Avant, comme promis, d’aborder le problème de l’athéisme islamique, je me dois de faire admirer cette splendide fleur spirituelle que l’on trouve dans le second article, et où Brunschvicg, résumant l’effort de Spinoza, ne fait rien moins que définir la vie spirituelle véritable, définir non pas abstraitement, mais en se plaçant pour ainsi dire in medias res:

« cette thèse considérée par Platon comme évidente, selon laquelle l’âme humaine ne peut contenir aucune notion qui naisse d’elle même, qui n’implique pas l’existence d’un objet, le progrès de la réflexion idéaliste a conduit à la rejeter: l’idée, en tant qu’acte de l’esprit, est indépendante de toute relation extérieure; elle porte en elle la marque de sa vérité; l’idée n’est unie qu’à l’idée et cette unification systématique fait de l’ensemble des idées un monde qui se suffit à lui même »

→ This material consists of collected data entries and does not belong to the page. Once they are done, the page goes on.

-- ==== Sys2Proof/Machine/Spdm.lean ====
section
/-! DEFINITION. The SPDM 1.2 responder on its three transports: certificates, challenges and measurements (R502–R512). The
message codes and layouts are those of DMTF's SPDM 1.2, which the spec names and does not repeat (PRESUMED). -/

namespace Sys2Proof.Machine

open Sys2Proof

/-! ### Transports (R505) -/

/-- The number of a transport's connection: 0 DOE on HA, 1 DOE on HB, 2 SVC. -/
def transportNum : Transport → Nat
  | .doe h => hnum h
  | .svc => 2

/-- MaxSPDMmsgSize of a transport. -/
def spdmMax : Transport → Nat
  | .doe _ => 16384
  | .svc => 1184

/-- A transport's connection. -/
def spdmConn (tr : Transport) (s : State) : SpdmConn := tget (fun _ => {}) s.spdm (transportNum tr)

/-- Change a transport's connection. -/
def updConn (tr : Transport) (f : SpdmConn → SpdmConn) (s : State) : State :=
  { s with spdm := tset (fun _ => {}) (transportNum tr) (f (spdmConn tr s)) s.spdm }

/-! ### Answers (R506, R508) -/

/-- Error codes of SPDM. -/
def seInvalidRequest : Nat := 0x01
def seUnspecified : Nat := 0x05
def seUnsupportedRequest : Nat := 0x07
def seResponseTooLarge : Nat := 0x0D
def seVersionMismatch : Nat := 0x41

/-- An ERROR response, counted (R512). -/
def spdmError (code data : Nat) (s : State) : State :=
  answer (.spdm 0x7F [BitVec.ofNat 8 code, BitVec.ofNat 8 data]) (satAdd supIdStat SupIdStat.errors 1 s)

/-- The bytes of a response: version, code, and what follows. -/
def spdmBytes (code : Nat) (body : List Byte) : List Byte := [0x12, BitVec.ofNat 8 code] ++ body

/-- A response, or ERROR ResponseTooLarge when it exceeds the transport's size; `f` is what it does to the connection,
from its bytes. -/
def respond (tr : Transport) (code : Nat) (body : List Byte) (f : List Byte → SpdmConn → SpdmConn) (s : State) : State :=
  if spdmMax tr < 2 + body.length then spdmError seResponseTooLarge 0 s
  else answer (.spdm code body) (updConn tr (f (spdmBytes code body)) s)

/-- Take a request: one whose version is not 0x12 is answered with VersionMismatch. A request reaches DOE while the head's
link is up. -/
def spdmRequest (tr : Transport) (x : SpdmReq) (f : State → State) (s : State) : State :=
  let g (s : State) : State := if x.version ≠ 0x12 then spdmError seVersionMismatch 0 s else f s
  match tr with
  | .doe h => if linkUp s (hnum h) then g s else s
  | .svc => g s

/-- Whether the device identity key may be used (R500). -/
def deviceKeyOk : Bool := keyOk 0

/-- Sign a transcript with the device identity key: counted, logged, and fresh each time, as the salt is (R502, R512). -/
def signTranscript (msg : List Byte) (s : State) : List Byte × State :=
  let sig := padTo 512 (Config.sign 0 msg s.free)
  (sig, logOpen sevInfo kState bSup 512 0 0 (satAdd supIdStat SupIdStat.signed 1 { s with free := s.free + 1 }))

/-- A nonce of 32 bytes. -/
def spdmNonce (s : State) : List Byte × State :=
  let f := freeNat 256 s
  (toBytes 32 f.1, f.2)

/-! ### The slot 0 chain (R503, R507) -/

/-- The chain in the form of SPDM 1.2. -/
def certChain : List Byte :=
  let certs := certificate 0 ++ certificate 1 ++ certificate 2
  toBytes 2 (68 + certs.length) ++ [0, 0] ++ sha512 (certificate 0) ++ certs

/-! ### Measurements (R509–R511) -/

/-- The device mode value. -/
def deviceMode (s : State) : Nat :=
  get s nvmUpdStat NvmUpdStat.trial + get s nvmUpdStat NvmUpdStat.tboots * 2 + get s nvmCfgStat NvmCfgStat.restricted * 2 ^ 3
    + b2n (degraded s) * 2 ^ 4 + get s nvmCfgStat NvmCfgStat.operator * 2 ^ 5 + get s nvmCfgStat NvmCfgStat.enrolled * 2 ^ 8
    + (s.nvm.slot.getD 0) * 2 ^ 16 + get s queBootId QueBootId.boots * 2 ^ 32

/-- LIVE and LOGICAL of the map record in force, as the record holds them (R432). -/
def mapMeasured (s : State) : List Byte :=
  toBytes 2 s.boot.map.live ++ (List.range 768).flatMap fun l => toBytes 2 (siteOf s l)

/-- A block's index, value type and value. -/
structure MeasBlock where
  index : Nat
  ty : Nat
  value : List Byte

/-- The blocks that the device reports now, in index order (R509). -/
def measBlocks (s : State) : List MeasBlock :=
  let comps : List MeasBlock := match s.nvm.slot with
    | none => []
    | some i => ([1, 2, 3, 4, 5, 6, 7].filterMap fun ty => (compOf s i ty).map fun k => ⟨ty, 0x01, compDigest s i k⟩)
        ++ [⟨8, 0x01, mdigest s i⟩]
  let cfg : List Byte := match inForce s with
    | some bs => (bs.drop 32).take 64
    | none => List.replicate 64 0
  let quotes : List MeasBlock := (List.range 12).filterMap fun f =>
    let q := tget (fun _ => []) s.boot.quotes f
    if q.isEmpty then none else some ⟨16 + f, 0x81, q⟩
  comps ++ [⟨9, 0x03, cfg⟩, ⟨10, 0x02, sha512 (mapMeasured s)⟩, ⟨11, 0x02, Config.fuseDigest s.boot.fuse⟩,
    ⟨12, 0x85, toBytes 8 (deviceMode s)⟩] ++ quotes

/-- A block as a response carries it. -/
def measBytes (b : MeasBlock) : List Byte :=
  [BitVec.ofNat 8 b.index, 0x01] ++ toBytes 2 (b.value.length + 3) ++ [BitVec.ofNat 8 b.ty] ++ toBytes 2 b.value.length ++ b.value

/-- A snapshot of all blocks (R511). -/
def snapshot (s : State) : List (Nat × List Byte) := (measBlocks s).map fun b => (b.index, measBytes b)

/-- The measurement summary hash of a type: 1 TCB, 0xFF all (R510); none for type 0. -/
def summaryHash (s : State) (ty : Nat) : List Byte :=
  let bs := measBlocks s
  let tcb := bs.filter fun b => b.index ≤ 9 || b.index == 11
  if ty = 0 then [] else sha512 ((if ty = 1 then tcb else bs).flatMap (·.value))

/-! ### Meanings (R506) -/

/-- GET_VERSION: 1.2 only; a transcript ends (R506, R511). -/
def execGetVersion (tr : Transport) (x : SpdmReq) (s : State) : Host.Outcome State Fault Refusal :=
  .next (powered (spdmRequest tr x
    (respond tr 0x04 [0, 0, 0, 1, 0x00, 0x12] fun r _ => { vca := x.bytes ++ r })) s)

/-- GET_CAPABILITIES: CERT_CAP, CHAL_CAP, MEAS_CAP = 2; CTExponent 17 (R505, R506). -/
def execGetCapabilities (tr : Transport) (x : SpdmReq) (s : State) : Host.Outcome State Fault Refusal :=
  .next (powered (spdmRequest tr x
    (respond tr 0x61 ([0, 0, 0, 17, 0, 0] ++ toBytes 4 0x16 ++ toBytes 4 (spdmMax tr) ++ toBytes 4 (spdmMax tr))
      fun r c => { c with vca := c.vca ++ x.bytes ++ r })) s)

/-- NEGOTIATE_ALGORITHMS: the selected algorithms among those offered; a request that offers none of them is invalid
(R506). -/
def execNegotiateAlgorithms (tr : Transport) (x : SpdmReq) (s : State) : Host.Outcome State Fault Refusal :=
  let spec := fieldAt x.bytes 6 1 % 2
  let asym := b2n (bit1 (fieldAt x.bytes 8 4) 6)
  let hash := b2n (bit1 (fieldAt x.bytes 12 4) 2)
  .next (powered (spdmRequest tr x (fun s =>
    if spec + asym + hash = 0 then spdmError seInvalidRequest 0 s
    else respond tr 0x63 ([0, 0] ++ toBytes 2 36 ++ toBytes 1 spec ++ [0] ++ toBytes 4 (spec * 8) ++ toBytes 4 (asym * 2 ^ 6)
        ++ toBytes 4 (hash * 2 ^ 2) ++ List.replicate 16 0) (fun r c => { c with vca := c.vca ++ x.bytes ++ r }) s)) s)

/-- GET_DIGESTS (R506, R507). -/
def execGetDigests (tr : Transport) (x : SpdmReq) (s : State) : Host.Outcome State Fault Refusal :=
  .next (powered (spdmRequest tr x
    (respond tr 0x01 ([0, 1] ++ sha512 certChain) fun r c => { c with certs := c.certs ++ x.bytes ++ r })) s)

/-- GET_CERTIFICATE: a portion of the slot 0 chain, cut to fit the transport (R500, R506, R508). -/
def execGetCertificate (tr : Transport) (x : SpdmReq) (off len : Nat) (s : State) : Host.Outcome State Fault Refusal :=
  let part := (certChain.drop off).take (min len (spdmMax tr - 8))
  let left := certChain.length - off - part.length
  .next (powered (spdmRequest tr x (fun s =>
    if !deviceKeyOk then spdmError seUnspecified 0 s
    else if x.param1 % 16 ≠ 0 then spdmError seInvalidRequest 0 s
    else respond tr 0x02 ([0, 0] ++ toBytes 2 part.length ++ toBytes 2 left ++ part)
      (fun r c => { c with certs := c.certs ++ x.bytes ++ r }) s)) s)

/-- CHALLENGE: a signed response with a summary of its own snapshot (R506, R510, R511). -/
def challenge (tr : Transport) (x : SpdmReq) (s : State) : State :=
  if !deviceKeyOk then spdmError seUnspecified 0 s
  else if x.param1 ≠ 0 ∨ ¬(x.param2 = 0 ∨ x.param2 = 1 ∨ x.param2 = 0xFF) then spdmError seInvalidRequest 0 s
  else
    let n := spdmNonce s
    let body := [0, 1] ++ sha512 certChain ++ n.1 ++ summaryHash s x.param2 ++ [0, 0]
    let c := spdmConn tr s
    let sig := signTranscript (c.vca ++ c.certs ++ x.bytes ++ spdmBytes 0x03 body) n.2
    respond tr 0x03 (body ++ sig.1) (fun _ c => { c with certs := [] }) sig.2

/-- CHALLENGE (R506). The request's nonce stands in its bytes. -/
def execChallenge (tr : Transport) (x : SpdmReq) (_nonce : List Byte) (s : State) : Host.Outcome State Fault Refusal :=
  .next (powered (spdmRequest tr x (challenge tr x)) s)

/-- The measurement record of an index: none of index 0, all of 0xFF, else one block; `none` when the block is absent. -/
def measRecord (snap : List (Nat × List Byte)) (index : Nat) : Option (List (List Byte)) :=
  if index = 0 then some []
  else if index = 0xFF then some (snap.map (·.2))
  else (snap.find? fun e => e.1 == index).map fun e => [e.2]

/-- GET_MEASUREMENTS: blocks of the transcript's snapshot, signed when asked; a signed response ends the transcript (R506,
R508, R511). -/
def measurements (tr : Transport) (x : SpdmReq) (index : Nat) (sign : Bool) (s : State) : State :=
  let s := updConn tr (fun c => { c with snap := some (c.snap.getD (snapshot s)) }) s
  let snap := (spdmConn tr s).snap.getD []
  match measRecord snap index with
  | none => spdmError seInvalidRequest 0 s
  | some bs =>
    if sign && !deviceKeyOk then spdmError seUnspecified 0 s
    else
      let n := spdmNonce s
      let count := if index = 0 then snap.length else 0
      let body := toBytes 1 count ++ [0] ++ toBytes 1 bs.length ++ toBytes 3 bs.flatten.length ++ bs.flatten ++ n.1 ++ [0, 0]
      if sign then
        if spdmMax tr < 2 + body.length + 512 then spdmError seResponseTooLarge 0 s
        else
          let c := spdmConn tr s
          let sig := signTranscript (c.vca ++ c.meas ++ x.bytes ++ spdmBytes 0x60 body) n.2
          respond tr 0x60 (body ++ sig.1) (fun _ c => { c with meas := [], snap := none }) sig.2
      else respond tr 0x60 body (fun r c => { c with meas := c.meas ++ x.bytes ++ r }) n.2

/-- GET_MEASUREMENTS (R506, R511). -/
def execGetMeasurements (tr : Transport) (x : SpdmReq) (index : Nat) (sign : Bool) (_nonce : List Byte) (s : State) :
    Host.Outcome State Fault Refusal :=
  .next (powered (spdmRequest tr x (measurements tr x index sign)) s)

/-- SPDM_UNSUPPORTED: any other request is answered with ERROR UnsupportedRequest, which carries its code (R506). -/
def execSpdmUnsupported (tr : Transport) (x : SpdmReq) (s : State) : Host.Outcome State Fault Refusal :=
  .next (powered (spdmRequest tr x (spdmError seUnsupportedRequest (fieldAt x.bytes 1 1))) s)

end Sys2Proof.Machine
end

il est vrai que Brunschvicg, plus vieux, rejettera les notions de « monde intelligible » comme mystiques et fantasmatiques, mais ce qu’il condamne dans cette sorte d’expressions c’est le caractère de « forme vide », réduite à une expression justement, un jeu de mots, flatus vocis. Je parlais l’autre jour de l’anthroposophie de Rudolf Steiner et de ses évocations du « monde spirituel » (« knowledge of higher worlds ») dans lequel l’âme peut s’élever après avoir pratiqué les exercices de méditation.

Eh bien c’est  la philosophie idéaliste de Brunschvicg qui nous donne une idée exacte et vérifiable de ce « monde spirituel », après en avoir élagué toutes les pousses mystico-théosophiques; le monde spirituel, ce n’est rien d’autre que le monde des idées, qui est aussi le monde des Idées de Platon auquel on a pris soin de couper la barbe, c’est à dire de transformer le « I » majuscule en « i » minuscule.

« en résumé, l’esprit se définit par la capacité de former des idées; cette capacité s’accroît à l’infini par son développement interne; elle demeure, à travers ses manifestations, une dans son essence »

La conversion spirituelle, ce n’est rien d’autre que d’inverser les conceptions ordinaires de la vie et de l’existence, selon lesquelles les « idées » ne sont qu’une pâle copie du réel, de ce qui se touche, se sent, s’éprouve, ou au mieux un instrument pour mieux vivre la vie naturelle. Cette conversion que propose la philosophie véritable qui est celle de Brunschvicg , Descartes, Malebranche  ou Spinoza, c’est de se rendre compte avec certitude que seule la vie pour et dans le monde des idées correspond à l’aspiration, au bonheur et à l’essence de l’homme. Il s’agit de quitter l’Egypte du monde sensible pour la terre promise (qui n’a rien à voir avec Israel) du monde des idées.

Et que l’on ne parle pas ici de mystique fumeuse ou d’idéalisme abstrait, qui fuirait les réalités de l’ici bas : au contraire, un examen attentif de l’histoire montre que ce sont les idées qui mènent le monde. Et quel meilleur exemple de ce monde des idées que le monde des idées mathématiques ?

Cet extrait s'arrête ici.